The doctrine itself was enunciated by Israeli Prime Minister Menachem Begin in June 1981, following Israel’s attack on Iraq‘s nuclear reactor Osirak in Operation Opera. The doctrine remains a feature of Israeli security planning.[1] The initial government statement on the incident stated: “On no account shall we permit an enemy to develop weapons of mass destruction against the people of Israel. We shall defend the citizens of Israel in good time and with all the means at our disposal.”[2]
Two days after the attack in a dramatic press conference in Tel Aviv, Prime Minister Begin took full responsibility for the operation, praised its execution as extraordinary, and justified it both on moral and legal grounds.
Other examples of the doctrine can be seen in the Israeli strikes on nuclear reactors in Iraq (1981) and Syria (2007).

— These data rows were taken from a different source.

/-- Settles O5: every arm of the decoder but LDI's is free of the data word, and LDI's answers
with all of it. -/
theorem onlyLdiReadsData : Obligations.OnlyLdiReadsData := by
  intro c d d'
  refine ⟨fun hop => ?_, fun hop i h => ?_⟩
  · unfold decode
    split
    case h_2 hldi => exact absurd hldi hop
    all_goals rfl
  · have hdec : decode c d = decodeRow .d c (.ldi (fieldRd c) d) := by simp [decode, hop]
    exact (decodeRow_eq_ok (hdec.symm.trans h)).2.symm

end Sys2Proof.Machine
end

section
/-! PROOF. The invariant holds at reset, and every rising edge of clk keeps it (R34, R36, R38, R43,
R44). -/

namespace Sys2Proof.Machine

/-- What the invariant says of the field registers, the valid bits and the tables: the part that a
command can read and write. -/
structure FieldInv (s : State) : Prop where
  polyBelow : polyNat s < 2 ^ order s
  unconfigured : s.cfgValid = false → s.ksel = .k4 ∧ s.poly = 0
  lx : LxConsistent s
  rt : RtConsistent s

theorem BlockInv.fieldInv {s : State} (h : BlockInv s) : FieldInv s :=
  ⟨h.polyBelow, h.unconfigured, h.lx, h.rt⟩

/-- The field registers and tables of an IDLE block at reset meet the invariant, whatever the host's
samples and the counter are. -/
theorem blockInv_resetEdge (s : State) : BlockInv (resetEdge s) where
  polyBelow := Nat.two_pow_pos 4
  unconfigured _ := ⟨rfl, rfl⟩
  lx := rfl
  rt h := Bool.noConfusion h
  port := ⟨by simp, by simp⟩
  errSticky h := absurd rfl h

/-- Settles O16: the state after reset is what a reset edge leaves of it. -/
theorem invHoldsAtReset : Obligations.InvHoldsAtReset := blockInv_resetEdge State.reset

/-! ### Completions -/

section Completions

variable {s : State} (h : FieldInv s)
include h

/-- An OK completion of a state with consistent fields meets the invariant. -/
theorem FieldInv.blockInv_completeOk (v : Word) : BlockInv (completeOk v s) where
  polyBelow := h.polyBelow
  unconfigured := h.unconfigured
  lx := h.lx
  rt := h.rt
  port := ⟨by simp, by rintro c w hp; cases hp; simp⟩
  errSticky hne := absurd rfl hne

/-- So does an OK completion that wrote a register. -/
theorem FieldInv.blockInv_completeWordToRd (rd : RegIdx) (v : Word) :
    BlockInv (completeWordToRd rd v s) :=
  FieldInv.blockInv_completeOk (s := writeReg rd v s) ⟨h.polyBelow, h.unconfigured, h.lx, h.rt⟩ v

/-- So does an error completion, which sets ERR and answers 0. -/
theorem FieldInv.blockInv_completeError (c : CC) : BlockInv (completeError c s) where
  polyBelow := h.polyBelow
  unconfigured := h.unconfigured
  lx := h.lx
  rt := h.rt
  port := ⟨by simp, by rintro d w hp; cases hp; simp⟩
  errSticky _ := rfl

/-- Without the LOG and EXP tables, GEN is 0. -/
theorem FieldInv.dropLx : FieldInv { s with lxValid := false, gen := 0 } :=
  ⟨h.polyBelow, h.unconfigured, rfl, h.rt⟩

/-- BLDLX, past its checks, leaves the tables of the generator in GEN or none (R163). -/
theorem FieldInv.blockInv_buildLogExp {g : Nat} (hcfg : s.cfgValid = true) (hk : s.ksel = .k8)
    (hg : g < 256) : BlockInv (buildLogExp g s) := by
  obtain ⟨hcheck, heq⟩ | ⟨-, heq⟩ := buildLogExp_cases g s
  · rw [heq]
    have hgen : (BitVec.ofNat 8 g).toNat = g := Nat.mod_eq_of_lt hg
    have hbuilt : FieldInv { s with
        log := logTable (polyNat s) g, exp := expTable (polyNat s) g, lxValid := true,
        gen := BitVec.ofNat 8 g } :=
      ⟨h.polyBelow, h.unconfigured, by
        simp only [LxConsistent, if_true, hgen]
        exact ⟨hcfg, hk, hcheck, rfl, rfl⟩, h.rt⟩
    exact hbuilt.blockInv_completeOk 0
  · rw [heq]
    exact h.dropLx.blockInv_completeError .notGenerator

/-- BLDRT, past its checks, leaves the table of the current POLY (R194). -/
theorem FieldInv.blockInv_buildRt (hcfg : s.cfgValid = true) (hk : s.ksel = .k16) :
    BlockInv (buildRt s) :=
  FieldInv.blockInv_completeOk (s := { s with rt := rtTable (polyNat s), rtValid := true })
    ⟨h.polyBelow, h.unconfigured, h.lx, fun _ => ⟨hcfg, hk, rfl⟩⟩ 0

end Completions

/-- CFG's field has POLY below 2^k and no tables (R114). -/
theorem fieldInv_configureField {k : KSel} {p : Nat} (hp : p < 2 ^ kselOrder k) (s : State) :
    FieldInv (configureField k p s) where
  polyBelow := (Nat.mod_le _ _).trans_lt hp
  unconfigured h := Bool.noConfusion h
  lx := rfl
  rt h := Bool.noConfusion h

/-! ### Edges -/

/-- Every command leaves the invariant. -/
theorem exec_blockInv {i : Instr} {s t : State} (hs : FieldInv s) (h : exec i s = .next t) :
    BlockInv t := by
  obtain ⟨c, -, -, rfl⟩ | ⟨rd, v, -, rfl⟩ | ⟨-, rfl⟩ | ⟨-, rfl⟩ | ⟨k, r, -, hp, rfl⟩ |
    ⟨r, -, hcfg, hk, hg, rfl⟩ | ⟨-, hcfg, hk, rfl⟩ := exec_cases h
  · exact hs.blockInv_completeError c
  · exact hs.blockInv_completeWordToRd rd v
  · exact hs.blockInv_completeOk 0
  · exact FieldInv.blockInv_completeOk (s := { s with err := false })
      ⟨hs.polyBelow, hs.unconfigured, hs.lx, hs.rt⟩ 0
  · exact (fieldInv_configureField hp s).blockInv_completeOk 0
  · exact hs.blockInv_buildLogExp hcfg hk hg
  · exact hs.blockInv_buildRt hcfg hk

/-- Sampled words leave the invariant, whether or not they are a command. -/
theorem runSampled_blockInv {s t : State} (hs : FieldInv s) (h : runSampled s = .next t) :
    BlockInv t := by
  obtain ⟨-, rfl⟩ | ⟨i, -, hexec⟩ := runSampled_cases h
  · exact hs.blockInv_completeError .illegal
  · exact exec_blockInv hs hexec

/-- Outside RESPOND nothing is pending. -/
theorem BlockInv.pending_eq_none {s : State} (h : BlockInv s) (hp : s.phase ≠ .respond) :
    s.pending = none := by
  simpa using h.port.1.not.1 hp

/-- Settles O17: each kind of edge (`step_cases`) keeps the invariant; the completing edge
leaves it by `runSampled_blockInv`, and the others move the port alone. -/
theorem stepKeepsInv : Obligations.StepKeepsInv := by
  intro s t hs h
  have hpass : BlockInv (passEdge s) :=
    ⟨hs.polyBelow, hs.unconfigured, hs.lx, hs.rt, hs.port, hs.errSticky⟩
  obtain ⟨-, rfl⟩ | ⟨-, hp, -, rfl⟩ | ⟨-, -, -, rfl⟩ | ⟨-, -, -, hrun⟩ | ⟨-, -, -, rfl⟩ |
    ⟨-, -, -, rfl⟩ | ⟨-, -, -, rfl⟩ := step_cases h
  · exact blockInv_resetEdge _
  · have hnone : s.pending = none := hs.pending_eq_none (by simp [hp])
    exact ⟨hs.polyBelow, hs.unconfigured, hs.lx, hs.rt, ⟨by simp [hnone], by simp [hnone]⟩,
      hs.errSticky⟩
  · exact hpass
  · exact runSampled_blockInv hpass.fieldInv hrun
  · exact ⟨hs.polyBelow, hs.unconfigured, hs.lx, hs.rt, hs.port, hs.errSticky⟩
  · exact ⟨hs.polyBelow, hs.unconfigured, hs.lx, hs.rt, ⟨by simp, by simp⟩, hs.errSticky⟩
  · exact hpass

end Sys2Proof.Machine
end

section
/-! PROOF. Contents of RT, LOG and EXP while their valid bit is 0 are unobservable (R40 to R42). -/

namespace Sys2Proof.Machine

/-- s with other table memories. -/
def withTables (rt : Vector (BitVec 16) 256) (log : Vector (BitVec 9) 256)
    (exp : Vector (BitVec 8) 1024) (s : State) : State :=
  { s with rt := rt, log := log, exp := exp }

/-- The tables that s marks valid are the ones given. -/
def TablesAgree (rt : Vector (BitVec 16) 256) (log : Vector (BitVec 9) 256)
    (exp : Vector (BitVec 8) 1024) (s : State) : Prop :=
  (s.rtValid = true → rt = s.rt) ∧ (s.lxValid = true → log = s.log ∧ exp = s.exp)

/-- States that differ only in hidden table contents are s and s with other tables. -/
theorem sameButHidden_iff (s t : State) :
    SameButHidden s t ↔ ∃ rt log exp, t = withTables rt log exp s ∧ TablesAgree rt log exp s := by
  constructor
  · exact fun ⟨ht, hagree⟩ => ⟨_, _, _, ht, hagree⟩
  · rintro ⟨rt, log, exp, rfl, hagree⟩
    exact ⟨rfl, hagree⟩

/-- The outcome r' is the outcome r but for hidden table contents. -/
def Follows (r r' : Result) : Prop :=
  ∀ s', r = .next s' → ∃ t', r' = .next t' ∧ SameButHidden s' t'

theorem follows_next {s t : State} (h : SameButHidden s t) : Follows (.next s) (.next t) := by
  rintro s' ⟨⟩
  exact ⟨t, rfl, h⟩

section

variable {rt : Vector (BitVec 16) 256} {log : Vector (BitVec 9) 256} {exp : Vector (BitVec 8) 1024}
  {s : State} (h : TablesAgree rt log exp s)
include h

/-- A guarded command sees no hidden contents if its checks do not, and its outcome does not once
they pass. -/
theorem guarded_follows {cs : List (Option CC)} {u w : State}
    (hpass : firstError cs = none → SameButHidden u w) :
    Follows (guarded cs s u) (guarded cs (withTables rt log exp s) w) := by
  cases hc : firstError cs with
  | none =>
    rw [guarded_of_pass _ _ hc, guarded_of_pass _ _ hc]
    exact follows_next (hpass hc)
  | some c =>
    rw [guarded_of_error _ _ hc, guarded_of_error _ _ hc]
    exact follows_next ⟨rfl, h⟩

/-- BLDLX builds both tables or clears their valid bit. -/
theorem buildLogExp_sameButHidden (g : Nat) :
    SameButHidden (buildLogExp g s) (buildLogExp g (withTables rt log exp s)) := by
  have hpoly : polyNat (withTables rt log exp s) = polyNat s := rfl
  cases hg : generatorCheck (polyNat s) g <;> simp only [buildLogExp, hpoly, hg, if_true]
  · exact ⟨rfl, h.1, fun hlx => Bool.noConfusion hlx⟩
  · exact ⟨rfl, h.1, fun _ => ⟨rfl, rfl⟩⟩

/-- INV and DIV read no table. -/
theorem completeInverse_sameButHidden (rd : RegIdx) (r : Option Nat) :
    SameButHidden (completeInverse rd r s) (completeInverse rd r (withTables rt log exp s)) := by
  cases r <;> exact ⟨rfl, h⟩

/-- No command sees hidden contents: commands that read a table check its valid bit first, and the
others compute without one. -/
theorem exec_follows (i : Instr) : Follows (exec i s) (exec i (withTables rt log exp s)) := by
  cases i
  case nop | ldi | mov | clrst => exact follows_next ⟨rfl, h⟩
  case rdcsr rd csr =>
    have hread : readCsr csr (withTables rt log exp s) = readCsr csr s := rfl
    simp only [exec, execRdcsr, hread]
    cases readCsr csr s <;> exact follows_next ⟨rfl, h⟩
  case cfg =>
    exact guarded_follows h fun _ =>
      ⟨rfl, fun hv => Bool.noConfusion hv, fun hv => Bool.noConfusion hv⟩
  case add | mul | mull | modr | pow | nbm => exact guarded_follows h fun _ => ⟨rfl, h⟩
  case inv | div => exact guarded_follows h fun _ => completeInverse_sameButHidden h _ _
  case bldlx => exact guarded_follows h fun _ => buildLogExp_sameButHidden h _
  case bldrt => exact guarded_follows h fun _ => ⟨rfl, fun _ => rfl, h.2⟩
  case logrd | exprd | mulx | invx | powx =>
    refine guarded_follows h fun hpass => ?_
    have hlx := (needLx_eq_none s).1 ((firstError_eq_none _).1 hpass _ (by simp))
    obtain ⟨rfl, rfl⟩ := h.2 hlx
    exact ⟨rfl, h⟩
  case rtrd | msl8 | modrb | muld =>
    refine guarded_follows h fun hpass => ?_
    have hrt := (needRt_eq_none s).1 ((firstError_eq_none _).1 hpass _ (by simp))
    obtain rfl := h.1 hrt
    exact ⟨rfl, h⟩

/-- Nor do sampled words, since the decoder reads no table. -/
theorem runSampled_follows : Follows (runSampled s) (runSampled (withTables rt log exp s)) := by
  have hdec : decode (withTables rt log exp s).cmdWord (withTables rt log exp s).cmdData =
    decode s.cmdWord s.cmdData := rfl
  unfold runSampled
  rw [hdec]
  cases decode s.cmdWord s.cmdData with
  | ok i => exact exec_follows h i
  | error e => exact follows_next ⟨rfl, h⟩

/-- A command transfer sees no hidden contents: the latency has them out of its view (log 2). -/
theorem acceptCommand_sameButHidden (p : Pins) :
    SameButHidden (acceptCommand p s) (acceptCommand p (withTables rt log exp s)) := by
  have hview := latencyView_of_sameButHidden (t := withTables rt log exp s) ⟨rfl, h⟩
  refine ⟨?_, h⟩
  simp only [acceptCommand, hview]
  rfl

/-- No rising edge sees hidden contents. -/
theorem clockEdge_follows (p : Pins) :
    Follows (clockEdge p s) (clockEdge p (withTables rt log exp s)) := by
  have hsame : SameButHidden s (withTables rt log exp s) := ⟨rfl, h⟩
  have hphase : (withTables rt log exp s).phase = s.phase := rfl
  have hleft : (withTables rt log exp s).busyLeft = s.busyLeft := rfl
  have hcmd : commandTransfers p (withTables rt log exp s) = commandTransfers p s := rfl
  have hrsp : responseTransfers p (withTables rt log exp s) = responseTransfers p s := rfl
  unfold clockEdge
  rw [hphase, hleft, hcmd, hrsp]
  cases p.rst
  · cases s.phase
    · cases commandTransfers p s
      · exact follows_next hsame
      · exact follows_next (acceptCommand_sameButHidden h p)
    · by_cases hb : s.busyLeft = 0
      · simpa [hb] using runSampled_follows h
      · have hwait : SameButHidden (waitBusy s) (waitBusy (withTables rt log exp s)) := ⟨rfl, h⟩
        simpa [hb] using follows_next hwait
    · cases responseTransfers p s <;> exact follows_next ⟨rfl, h⟩
  · exact follows_next ⟨rfl, fun hv => Bool.noConfusion hv, fun hv => Bool.noConfusion hv⟩

end

/-- Settles O18: the tables of t in place of those of s, an edge answers the same but for hidden
contents (`clockEdge_follows`). -/
theorem unbuiltTablesAreUnobservable : Obligations.UnbuiltTablesAreUnobservable := by
  intro s t s' hst h
  obtain ⟨rt, log, exp, rfl, hagree⟩ := (sameButHidden_iff s t).1 hst
  exact clockEdge_follows (s := passEdge s) hagree (edgePins s) s' h

end Sys2Proof.Machine
end

section
/-! PROOF. What every command's completion answers, changes and keeps (R31, R33 to R42, R221 to
R223). -/

namespace Sys2Proof.Machine

/-! ### Every command completes (R222, R223, R262) -/

/-- Every command answers a next state. -/
theorem exec_next (i : Instr) (s : State) : ∃ t, exec i s = .next t := by
  cases i
  case nop | ldi | mov | clrst => exact ⟨_, rfl⟩
  case rdcsr rd csr =>
    simp only [exec, execRdcsr]
    cases readCsr csr s <;> exact ⟨_, rfl⟩
  all_goals exact guarded_next _ _ _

The Begin Doctrine was not, up to now, a major consideration in the setting of the Doomsday Clock. It remains to be seen if this will now change. The 1981 and the 2007 Israeli strike on Iraq’s and Syria’s nuclear reactors were targeted strikes. There were limited opportunities for the conflicts to expand further. The Israel-Iran war is different. A paragraph from an article on the issue is cited below (NYT; Much of Iran’s Nuclear Program Remains After Israel’s Strikes. At Least for Now.):
“Iran has produced enough highly enriched uranium for nine atom bombs — nine,” he said. (Other experts put the figure slightly higher, at 10, but the actual number would depend on how efficiently the Iranians prove to be at producing a warhead or a bomb.)
Mr. Netanyahu went on to discuss the danger he believed the stockpile’s existence posed: “In recent months, Iran has taken steps that it has never taken before, steps to weaponize this enriched uranium.” He argued that if Iran was not stopped, it “could produce a nuclear weapon in a very short time.” “It could be in a year,” he said, “it could be within a few months — it could be less than a year.”
It could have easily been yesterday. All of these estimates are based on intelligence. Good as the Israeli intelligence is, it is rarely certain. The head of the Israeli intelligence is now in the process of being replaced.
We will follow the developments and pray!